Exercise description: Below are some records. Return exactly the lines from the one with "def chainHash (key" to the one with "stamp (R224). -/", and nothing else.

Records:

____________________

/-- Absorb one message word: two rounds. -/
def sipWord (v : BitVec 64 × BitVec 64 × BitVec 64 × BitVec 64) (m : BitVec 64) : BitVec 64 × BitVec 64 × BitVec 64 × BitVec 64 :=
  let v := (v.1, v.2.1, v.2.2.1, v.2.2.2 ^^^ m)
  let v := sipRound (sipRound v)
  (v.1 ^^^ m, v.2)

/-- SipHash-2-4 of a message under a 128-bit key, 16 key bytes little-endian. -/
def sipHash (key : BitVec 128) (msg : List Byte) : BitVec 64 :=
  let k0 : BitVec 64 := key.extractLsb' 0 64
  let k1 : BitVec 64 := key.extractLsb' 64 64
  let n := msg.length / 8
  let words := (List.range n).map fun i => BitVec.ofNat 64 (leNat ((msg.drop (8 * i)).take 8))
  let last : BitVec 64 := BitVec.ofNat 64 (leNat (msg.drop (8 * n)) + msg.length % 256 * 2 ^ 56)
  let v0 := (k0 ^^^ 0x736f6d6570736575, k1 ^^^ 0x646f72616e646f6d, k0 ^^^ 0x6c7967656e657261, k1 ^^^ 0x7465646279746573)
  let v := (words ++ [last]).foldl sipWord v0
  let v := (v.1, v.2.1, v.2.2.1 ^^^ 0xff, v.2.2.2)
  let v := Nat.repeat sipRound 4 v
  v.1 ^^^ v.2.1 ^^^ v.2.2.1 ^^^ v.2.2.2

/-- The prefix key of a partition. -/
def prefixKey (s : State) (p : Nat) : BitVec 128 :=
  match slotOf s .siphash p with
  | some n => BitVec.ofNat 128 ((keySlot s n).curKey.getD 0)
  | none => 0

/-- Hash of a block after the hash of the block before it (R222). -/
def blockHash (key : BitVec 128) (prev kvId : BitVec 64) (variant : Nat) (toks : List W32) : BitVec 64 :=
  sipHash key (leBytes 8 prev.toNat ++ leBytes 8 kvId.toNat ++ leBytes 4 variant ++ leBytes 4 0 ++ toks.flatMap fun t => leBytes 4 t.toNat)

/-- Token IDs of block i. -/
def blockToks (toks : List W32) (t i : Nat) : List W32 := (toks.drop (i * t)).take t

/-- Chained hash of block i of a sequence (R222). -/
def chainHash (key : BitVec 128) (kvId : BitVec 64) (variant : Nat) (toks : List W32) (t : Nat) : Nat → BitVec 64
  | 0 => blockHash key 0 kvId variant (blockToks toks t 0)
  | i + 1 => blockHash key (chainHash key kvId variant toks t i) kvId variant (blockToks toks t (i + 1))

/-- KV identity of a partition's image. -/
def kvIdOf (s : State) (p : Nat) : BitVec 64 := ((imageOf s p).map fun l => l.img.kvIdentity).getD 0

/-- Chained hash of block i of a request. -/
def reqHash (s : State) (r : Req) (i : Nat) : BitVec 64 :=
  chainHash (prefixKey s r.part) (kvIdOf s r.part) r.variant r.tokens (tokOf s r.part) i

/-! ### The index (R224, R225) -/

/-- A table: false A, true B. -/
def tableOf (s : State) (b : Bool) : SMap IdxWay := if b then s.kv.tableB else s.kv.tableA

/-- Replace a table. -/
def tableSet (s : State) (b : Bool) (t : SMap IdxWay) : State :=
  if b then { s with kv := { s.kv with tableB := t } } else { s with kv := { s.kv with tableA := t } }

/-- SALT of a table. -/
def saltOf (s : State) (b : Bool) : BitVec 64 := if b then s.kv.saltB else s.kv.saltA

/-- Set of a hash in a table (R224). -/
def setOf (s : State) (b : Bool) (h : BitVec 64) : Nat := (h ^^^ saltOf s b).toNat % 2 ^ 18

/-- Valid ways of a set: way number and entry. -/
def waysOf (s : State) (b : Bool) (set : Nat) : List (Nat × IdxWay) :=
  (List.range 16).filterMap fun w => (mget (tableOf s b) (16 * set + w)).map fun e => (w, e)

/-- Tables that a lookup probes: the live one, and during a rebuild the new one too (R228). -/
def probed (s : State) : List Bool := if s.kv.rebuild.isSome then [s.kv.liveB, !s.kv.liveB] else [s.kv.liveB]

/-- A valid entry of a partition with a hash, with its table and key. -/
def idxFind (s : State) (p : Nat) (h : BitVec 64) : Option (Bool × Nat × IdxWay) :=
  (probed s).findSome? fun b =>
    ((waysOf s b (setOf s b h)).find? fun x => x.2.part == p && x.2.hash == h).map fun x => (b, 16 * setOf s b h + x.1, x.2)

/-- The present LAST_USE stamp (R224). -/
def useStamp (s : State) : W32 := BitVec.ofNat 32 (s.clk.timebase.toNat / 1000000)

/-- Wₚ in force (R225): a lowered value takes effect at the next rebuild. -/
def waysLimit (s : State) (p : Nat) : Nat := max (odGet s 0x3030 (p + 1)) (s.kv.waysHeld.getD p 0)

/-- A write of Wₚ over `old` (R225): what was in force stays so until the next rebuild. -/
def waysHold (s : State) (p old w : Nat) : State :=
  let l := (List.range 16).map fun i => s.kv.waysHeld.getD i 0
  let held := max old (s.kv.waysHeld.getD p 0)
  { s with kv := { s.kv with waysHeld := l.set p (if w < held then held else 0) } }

____________________

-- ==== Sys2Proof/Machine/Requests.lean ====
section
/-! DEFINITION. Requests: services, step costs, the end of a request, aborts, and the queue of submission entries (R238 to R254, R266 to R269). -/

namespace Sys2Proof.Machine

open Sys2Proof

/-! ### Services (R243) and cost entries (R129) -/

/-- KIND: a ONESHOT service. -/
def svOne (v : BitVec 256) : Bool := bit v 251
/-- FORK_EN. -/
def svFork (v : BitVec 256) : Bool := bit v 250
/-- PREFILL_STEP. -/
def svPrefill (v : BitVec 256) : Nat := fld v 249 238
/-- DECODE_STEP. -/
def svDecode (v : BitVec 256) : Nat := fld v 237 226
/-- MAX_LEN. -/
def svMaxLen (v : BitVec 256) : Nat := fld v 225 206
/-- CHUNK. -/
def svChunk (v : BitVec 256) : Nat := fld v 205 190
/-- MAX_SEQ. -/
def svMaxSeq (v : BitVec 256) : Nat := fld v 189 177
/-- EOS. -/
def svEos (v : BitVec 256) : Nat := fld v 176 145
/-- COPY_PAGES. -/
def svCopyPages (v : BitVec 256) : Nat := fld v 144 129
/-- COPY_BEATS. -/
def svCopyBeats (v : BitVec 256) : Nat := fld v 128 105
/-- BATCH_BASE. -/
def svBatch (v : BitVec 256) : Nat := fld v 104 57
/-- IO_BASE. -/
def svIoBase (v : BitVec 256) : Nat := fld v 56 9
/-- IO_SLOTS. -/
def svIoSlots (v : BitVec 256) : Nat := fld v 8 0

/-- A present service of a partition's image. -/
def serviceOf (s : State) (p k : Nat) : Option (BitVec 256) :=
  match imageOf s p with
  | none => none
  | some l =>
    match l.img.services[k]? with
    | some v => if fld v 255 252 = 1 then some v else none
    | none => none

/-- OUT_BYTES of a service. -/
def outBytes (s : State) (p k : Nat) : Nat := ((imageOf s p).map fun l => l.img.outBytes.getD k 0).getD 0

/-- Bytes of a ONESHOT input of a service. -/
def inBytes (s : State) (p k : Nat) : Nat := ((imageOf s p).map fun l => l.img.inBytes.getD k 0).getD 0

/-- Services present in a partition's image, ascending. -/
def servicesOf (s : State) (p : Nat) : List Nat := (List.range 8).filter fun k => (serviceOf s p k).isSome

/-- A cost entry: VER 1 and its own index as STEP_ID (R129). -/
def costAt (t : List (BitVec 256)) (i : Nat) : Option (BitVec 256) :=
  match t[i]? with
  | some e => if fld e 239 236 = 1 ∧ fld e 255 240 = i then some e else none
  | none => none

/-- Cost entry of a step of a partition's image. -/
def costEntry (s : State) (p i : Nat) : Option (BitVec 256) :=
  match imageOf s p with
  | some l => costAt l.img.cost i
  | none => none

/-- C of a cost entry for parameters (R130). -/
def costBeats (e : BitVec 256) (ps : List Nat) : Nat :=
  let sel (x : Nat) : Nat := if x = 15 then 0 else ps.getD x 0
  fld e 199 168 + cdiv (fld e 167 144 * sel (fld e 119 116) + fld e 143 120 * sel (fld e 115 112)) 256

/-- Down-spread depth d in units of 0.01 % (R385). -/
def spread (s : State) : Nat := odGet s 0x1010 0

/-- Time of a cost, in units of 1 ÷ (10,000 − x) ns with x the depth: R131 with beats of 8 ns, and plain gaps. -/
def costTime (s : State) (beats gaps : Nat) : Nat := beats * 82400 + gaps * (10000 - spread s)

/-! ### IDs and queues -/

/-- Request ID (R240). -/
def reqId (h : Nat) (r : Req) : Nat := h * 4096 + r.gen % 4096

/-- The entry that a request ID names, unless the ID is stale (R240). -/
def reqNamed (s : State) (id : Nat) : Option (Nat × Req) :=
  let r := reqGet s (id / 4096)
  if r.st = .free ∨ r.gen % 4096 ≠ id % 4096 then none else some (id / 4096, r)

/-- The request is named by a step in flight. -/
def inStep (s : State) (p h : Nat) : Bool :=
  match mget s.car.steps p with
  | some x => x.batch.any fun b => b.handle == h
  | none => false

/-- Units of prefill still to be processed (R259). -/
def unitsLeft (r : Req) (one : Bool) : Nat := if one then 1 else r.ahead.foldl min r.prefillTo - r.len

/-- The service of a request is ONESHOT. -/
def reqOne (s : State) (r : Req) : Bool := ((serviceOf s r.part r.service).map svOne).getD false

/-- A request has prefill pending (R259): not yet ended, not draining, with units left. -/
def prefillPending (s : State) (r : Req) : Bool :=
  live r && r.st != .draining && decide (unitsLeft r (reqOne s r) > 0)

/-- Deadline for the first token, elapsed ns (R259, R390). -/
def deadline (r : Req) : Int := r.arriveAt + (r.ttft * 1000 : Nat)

____________________

Expected answer:
def chainHash (key : BitVec 128) (kvId : BitVec 64) (variant : Nat) (toks : List W32) (t : Nat) : Nat → BitVec 64
  | 0 => blockHash key 0 kvId variant (blockToks toks t 0)
  | i + 1 => blockHash key (chainHash key kvId variant toks t i) kvId variant (blockToks toks t (i + 1))

/-- KV identity of a partition's image. -/
def kvIdOf (s : State) (p : Nat) : BitVec 64 := ((imageOf s p).map fun l => l.img.kvIdentity).getD 0

/-- Chained hash of block i of a request. -/
def reqHash (s : State) (r : Req) (i : Nat) : BitVec 64 :=
  chainHash (prefixKey s r.part) (kvIdOf s r.part) r.variant r.tokens (tokOf s r.part) i

/-! ### The index (R224, R225) -/

/-- A table: false A, true B. -/
def tableOf (s : State) (b : Bool) : SMap IdxWay := if b then s.kv.tableB else s.kv.tableA

/-- Replace a table. -/
def tableSet (s : State) (b : Bool) (t : SMap IdxWay) : State :=
  if b then { s with kv := { s.kv with tableB := t } } else { s with kv := { s.kv with tableA := t } }

/-- SALT of a table. -/
def saltOf (s : State) (b : Bool) : BitVec 64 := if b then s.kv.saltB else s.kv.saltA

/-- Set of a hash in a table (R224). -/
def setOf (s : State) (b : Bool) (h : BitVec 64) : Nat := (h ^^^ saltOf s b).toNat % 2 ^ 18

/-- Valid ways of a set: way number and entry. -/
def waysOf (s : State) (b : Bool) (set : Nat) : List (Nat × IdxWay) :=
  (List.range 16).filterMap fun w => (mget (tableOf s b) (16 * set + w)).map fun e => (w, e)

/-- Tables that a lookup probes: the live one, and during a rebuild the new one too (R228). -/
def probed (s : State) : List Bool := if s.kv.rebuild.isSome then [s.kv.liveB, !s.kv.liveB] else [s.kv.liveB]

/-- A valid entry of a partition with a hash, with its table and key. -/
def idxFind (s : State) (p : Nat) (h : BitVec 64) : Option (Bool × Nat × IdxWay) :=
  (probed s).findSome? fun b =>
    ((waysOf s b (setOf s b h)).find? fun x => x.2.part == p && x.2.hash == h).map fun x => (b, 16 * setOf s b h + x.1, x.2)

/-- The present LAST_USE stamp (R224). -/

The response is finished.